What you will do
Write down, unchanged, the entries from the first line through the line holding "c.regs := rfl". Include no other line.

··· Data section

/-! ### send -/

@[simp] theorem Core.send_tick (k : Nat) (l : List Nat) : (c.send k l).tick = c.tick := rfl
@[simp] theorem Core.send_ts (k : Nat) (l : List Nat) : (c.send k l).ts = c.ts := rfl
@[simp] theorem Core.send_regs (k : Nat) (l : List Nat) : (c.send k l).regs = c.regs := rfl
@[simp] theorem Core.send_hold (k : Nat) (l : List Nat) : (c.send k l).hold = c.hold := rfl
@[simp] theorem Core.send_resp (k : Nat) (l : List Nat) : (c.send k l).resp = c.resp := rfl
@[simp] theorem Core.send_evtBuf (k : Nat) (l : List Nat) : (c.send k l).evtBuf = c.evtBuf := rfl
@[simp] theorem Core.send_log (k : Nat) (l : List Nat) : (c.send k l).log = c.log := rfl
@[simp] theorem Core.send_evq (k : Nat) (l : List Nat) : (c.send k l).evq = c.evq := rfl
@[simp] theorem Core.send_cqh (k : Nat) (l : List Nat) : (c.send k l).cqh = c.cqh := rfl
@[simp] theorem Core.send_scratch (k : Nat) (l : List Nat) : (c.send k l).scratch = c.scratch := rfl
@[simp] theorem Core.send_dram (k : Nat) (l : List Nat) : (c.send k l).dram = c.dram := rfl
@[simp] theorem Core.send_dramKey (k : Nat) (l : List Nat) : (c.send k l).dramKey = c.dramKey := rfl
@[simp] theorem Core.send_nextKey (k : Nat) (l : List Nat) : (c.send k l).nextKey = c.nextKey := rfl
@[simp] theorem Core.send_host (k : Nat) (l : List Nat) : (c.send k l).host = c.host := rfl
@[simp] theorem Core.send_tiles (k : Nat) (l : List Nat) : (c.send k l).tiles = c.tiles := rfl
@[simp] theorem Core.send_map (k : Nat) (l : List Nat) : (c.send k l).map = c.map := rfl
@[simp] theorem Core.send_parts (k : Nat) (l : List Nat) : (c.send k l).parts = c.parts := rfl
@[simp] theorem Core.send_items (k : Nat) (l : List Nat) : (c.send k l).items = c.items := rfl
@[simp] theorem Core.send_recs (k : Nat) (l : List Nat) : (c.send k l).recs = c.recs := rfl
@[simp] theorem Core.send_ops (k : Nat) (l : List Nat) : (c.send k l).ops = c.ops := rfl
@[simp] theorem Core.send_txns (k : Nat) (l : List Nat) : (c.send k l).txns = c.txns := rfl
@[simp] theorem Core.send_nextItem (k : Nat) (l : List Nat) : (c.send k l).nextItem = c.nextItem := rfl
@[simp] theorem Core.send_nextOp (k : Nat) (l : List Nat) : (c.send k l).nextOp = c.nextOp := rfl
@[simp] theorem Core.send_free (k : Nat) (l : List Nat) : (c.send k l).free = c.free := rfl
@[simp] theorem Core.send_wipes (k : Nat) (l : List Nat) : (c.send k l).wipes = c.wipes := rfl
@[simp] theorem Core.send_tileSwaps (k : Nat) (l : List Nat) : (c.send k l).tileSwaps = c.tileSwaps := rfl
@[simp] theorem Core.send_bankSwaps (k : Nat) (l : List Nat) : (c.send k l).bankSwaps = c.bankSwaps := rfl
@[simp] theorem Core.send_heldSwaps (k : Nat) (l : List Nat) : (c.send k l).heldSwaps = c.heldSwaps := rfl
@[simp] theorem Core.send_slots (k : Nat) (l : List Nat) : (c.send k l).slots = c.slots := rfl
@[simp] theorem Core.send_marks (k : Nat) (l : List Nat) : (c.send k l).marks = c.marks := rfl
@[simp] theorem Core.send_dir (k : Nat) (l : List Nat) : (c.send k l).dir = c.dir := rfl
@[simp] theorem Core.send_flash (k : Nat) (l : List Nat) : (c.send k l).flash = c.flash := rfl
@[simp] theorem Core.send_fwHold (k : Nat) (l : List Nat) : (c.send k l).fwHold = c.fwHold := rfl
@[simp] theorem Core.send_gated (k : Nat) (l : List Nat) : (c.send k l).gated = c.gated := rfl
@[simp] theorem Core.send_lost (k : Nat) (l : List Nat) : (c.send k l).lost = c.lost := rfl
@[simp] theorem Core.send_sqOff (k : Nat) (l : List Nat) : (c.send k l).sqOff = c.sqOff := rfl
@[simp] theorem Core.send_bankReqs (k : Nat) (l : List Nat) : (c.send k l).bankReqs = c.bankReqs := rfl
@[simp] theorem Core.send_touched (k : Nat) (l : List Nat) : (c.send k l).touched = c.touched := rfl
@[simp] theorem Core.send_dests (k : Nat) (l : List Nat) : (c.send k l).dests = c.dests := rfl
@[simp] theorem Core.send_rowAccess (k : Nat) (l : List Nat) : (c.send k l).rowAccess = c.rowAccess := rfl
@[simp] theorem Core.send_outTiles (k : Nat) (l : List Nat) : (c.send k l).outTiles = c.outTiles := rfl
@[simp] theorem Core.send_spareQ (k : Nat) (l : List Nat) : (c.send k l).spareQ = c.spareQ := rfl
@[simp] theorem Core.send_nvcmds (k : Nat) (l : List Nat) : (c.send k l).nvcmds = c.nvcmds := rfl
@[simp] theorem Core.send_nextNv (k : Nat) (l : List Nat) : (c.send k l).nextNv = c.nextNv := rfl
@[simp] theorem Core.send_qps (k : Nat) (l : List Nat) : (c.send k l).qps = c.qps := rfl
@[simp] theorem Core.send_txCredit (k : Nat) (l : List Nat) : (c.send k l).txCredit = c.txCredit := rfl
@[simp] theorem Core.send_rxGrants (k : Nat) (l : List Nat) : (c.send k l).rxGrants = c.rxGrants := rfl
@[simp] theorem Core.send_creditReqs (k : Nat) (l : List Nat) : (c.send k l).creditReqs = c.creditReqs := rfl
@[simp] theorem Core.send_grantCells (k : Nat) (l : List Nat) : (c.send k l).grantCells = c.grantCells := rfl
@[simp] theorem Core.send_regionCache (k : Nat) (l : List Nat) : (c.send k l).regionCache = c.regionCache := rfl
@[simp] theorem Core.send_invals (k : Nat) (l : List Nat) : (c.send k l).invals = c.invals := rfl
@[simp] theorem Core.send_nonces (k : Nat) (l : List Nat) : (c.send k l).nonces = c.nonces := rfl
@[simp] theorem Core.send_draws (k : Nat) (l : List Nat) : (c.send k l).draws = c.draws := rfl
@[simp] theorem Core.send_ide (k : Nat) (l : List Nat) : (c.send k l).ide = c.ide := rfl
@[simp] theorem Core.send_epochCur (k : Nat) (l : List Nat) : (c.send k l).epochCur = c.epochCur := rfl
@[simp] theorem Core.send_epochNext (k : Nat) (l : List Nat) : (c.send k l).epochNext = c.epochNext := rfl
@[simp] theorem Core.send_epochPrev (k : Nat) (l : List Nat) : (c.send k l).epochPrev = c.epochPrev := rfl
@[simp] theorem Core.send_secretCur (k : Nat) (l : List Nat) : (c.send k l).secretCur = c.secretCur := rfl
@[simp] theorem Core.send_secretNext (k : Nat) (l : List Nat) : (c.send k l).secretNext = c.secretNext := rfl
@[simp] theorem Core.send_secretPrev (k : Nat) (l : List Nat) : (c.send k l).secretPrev = c.secretPrev := rfl
@[simp] theorem Core.send_switchTick (k : Nat) (l : List Nat) : (c.send k l).switchTick = c.switchTick := rfl
@[simp] theorem Core.send_staged (k : Nat) (l : List Nat) : (c.send k l).staged = c.staged := rfl
@[simp] theorem Core.send_stageBlks (k : Nat) (l : List Nat) : (c.send k l).stageBlks = c.stageBlks := rfl
@[simp] theorem Core.send_slowReqs (k : Nat) (l : List Nat) : (c.send k l).slowReqs = c.slowReqs := rfl
@[simp] theorem Core.send_remoteOut (k : Nat) (l : List Nat) : (c.send k l).remoteOut = c.remoteOut := rfl
@[simp] theorem Core.send_failedCh (k : Nat) (l : List Nat) : (c.send k l).failedCh = c.failedCh := rfl
@[simp] theorem Core.send_trainFails (k : Nat) (l : List Nat) : (c.send k l).trainFails = c.trainFails := rfl
@[simp] theorem Core.send_corrTicks (k : Nat) (l : List Nat) : (c.send k l).corrTicks = c.corrTicks := rfl
@[simp] theorem Core.send_swapDue (k : Nat) (l : List Nat) : (c.send k l).swapDue = c.swapDue := rfl
@[simp] theorem Core.send_migLost (k : Nat) (l : List Nat) : (c.send k l).migLost = c.migLost := rfl
@[simp] theorem Core.send_retireQ (k : Nat) (l : List Nat) : (c.send k l).retireQ = c.retireQ := rfl
@[simp] theorem Core.send_colls (k : Nat) (l : List Nat) : (c.send k l).colls = c.colls := rfl
@[simp] theorem Core.send_collSeq (k : Nat) (l : List Nat) : (c.send k l).collSeq = c.collSeq := rfl
@[simp] theorem Core.send_colMembers (k : Nat) (l : List Nat) : (c.send k l).colMembers = c.colMembers := rfl
@[simp] theorem Core.send_parked (k : Nat) (l : List Nat) : (c.send k l).parked = c.parked := rfl
@[simp] theorem Core.send_collEnds (k : Nat) (l : List Nat) : (c.send k l).collEnds = c.collEnds := rfl
@[simp] theorem Core.send_probe (k : Nat) (l : List Nat) : (c.send k l).probe = c.probe := rfl
@[simp] theorem Core.send_probeGot (k : Nat) (l : List Nat) : (c.send k l).probeGot = c.probeGot := rfl
@[simp] theorem Core.send_laneSwaps (k : Nat) (l : List Nat) : (c.send k l).laneSwaps = c.laneSwaps := rfl
@[simp] theorem Core.send_txStamps (k : Nat) (l : List Nat) : (c.send k l).txStamps = c.txStamps := rfl
@[simp] theorem Core.send_snapReq (k : Nat) (l : List Nat) : (c.send k l).snapReq = c.snapReq := rfl
@[simp] theorem Core.send_slew (k : Nat) (l : List Nat) : (c.send k l).slew = c.slew := rfl
@[simp] theorem Core.send_slewTick (k : Nat) (l : List Nat) : (c.send k l).slewTick = c.slewTick := rfl
@[simp] theorem Core.send_tsSteps (k : Nat) (l : List Nat) : (c.send k l).tsSteps = c.tsSteps := rfl
@[simp] theorem Core.send_clamps (k : Nat) (l : List Nat) : (c.send k l).clamps = c.clamps := rfl
@[simp] theorem Core.send_fatalSeen (k : Nat) (l : List Nat) : (c.send k l).fatalSeen = c.fatalSeen := rfl
@[simp] theorem Core.send_tripped (k : Nat) (l : List Nat) : (c.send k l).tripped = c.tripped := rfl
@[simp] theorem Core.send_notch (k : Nat) (l : List Nat) : (c.send k l).notch = c.notch := rfl
@[simp] theorem Core.send_duty (k : Nat) (l : List Nat) : (c.send k l).duty = c.duty := rfl
@[simp] theorem Core.send_therm (k : Nat) (l : List Nat) : (c.send k l).therm = c.therm := rfl
@[simp] theorem Core.send_metSteps (k : Nat) (l : List Nat) : (c.send k l).metSteps = c.metSteps := rfl
@[simp] theorem Core.send_limitUntil (k : Nat) (l : List Nat) : (c.send k l).limitUntil = c.limitUntil := rfl
@[simp] theorem Core.send_dutySlot (k : Nat) (l : List Nat) : (c.send k l).dutySlot = c.dutySlot := rfl
@[simp] theorem Core.send_slackWait (k : Nat) (l : List Nat) : (c.send k l).slackWait = c.slackWait := rfl
@[simp] theorem Core.send_slackAll (k : Nat) (l : List Nat) : (c.send k l).slackAll = c.slackAll := rfl
@[simp] theorem Core.send_reports (k : Nat) (l : List Nat) : (c.send k l).reports = c.reports := rfl
@[simp] theorem Core.send_raise_ (k : Nat) (l : List Nat) : (c.send k l).raise_ = c.raise_ := rfl
@[simp] theorem Core.send_barSize (k : Nat) (l : List Nat) : (c.send k l).barSize = c.barSize := rfl
@[simp] theorem Core.send_busMaster (k : Nat) (l : List Nat) : (c.send k l).busMaster = c.busMaster := rfl
@[simp] theorem Core.send_qmem (k : Nat) (l : List Nat) : (c.send k l).qmem = c.qmem := rfl
@[simp] theorem Core.send_beaconDown (k : Nat) (l : List Nat) : (c.send k l).beaconDown = c.beaconDown := rfl
@[simp] theorem Core.send_fwForce (k : Nat) (l : List Nat) : (c.send k l).fwForce = c.fwForce := rfl
@[simp] theorem Core.send_fwStart (k : Nat) (l : List Nat) : (c.send k l).fwStart = c.fwStart := rfl
@[simp] theorem Core.send_fwHoldTick (k : Nat) (l : List Nat) : (c.send k l).fwHoldTick = c.fwHoldTick := rfl
@[simp] theorem Core.send_fwTrialTick (k : Nat) (l : List Nat) : (c.send k l).fwTrialTick = c.fwTrialTick := rfl
@[simp] theorem Core.send_thermtrip (k : Nat) (l : List Nat) : (c.send k l).thermtrip = c.thermtrip := rfl
@[simp] theorem Core.send_tripTick (k : Nat) (l : List Nat) : (c.send k l).tripTick = c.tripTick := rfl
@[simp] theorem Core.send_inReset (k : Nat) (l : List Nat) : (c.send k l).inReset = c.inReset := rfl
@[simp] theorem Core.send_perstLow (k : Nat) (l : List Nat) : (c.send k l).perstLow = c.perstLow := rfl
@[simp] theorem Core.send_pfailLow (k : Nat) (l : List Nat) : (c.send k l).pfailLow = c.pfailLow := rfl
@[simp] theorem Core.send_savePend (k : Nat) (l : List Nat) : (c.send k l).savePend = c.savePend := rfl
@[simp] theorem Core.send_saveReset (k : Nat) (l : List Nat) : (c.send k l).saveReset = c.saveReset := rfl
@[simp] theorem Core.send_migDue (k : Nat) (l : List Nat) : (c.send k l).migDue = c.migDue := rfl
@[simp] theorem Core.send_scrubDue (k : Nat) (l : List Nat) : (c.send k l).scrubDue = c.scrubDue := rfl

······

Response area
/-! ### send -/

@[simp] theorem Core.send_tick (k : Nat) (l : List Nat) : (c.send k l).tick = c.tick := rfl
@[simp] theorem Core.send_ts (k : Nat) (l : List Nat) : (c.send k l).ts = c.ts := rfl
@[simp] theorem Core.send_regs (k : Nat) (l : List Nat) : (c.send k l).regs = c.regs := rfl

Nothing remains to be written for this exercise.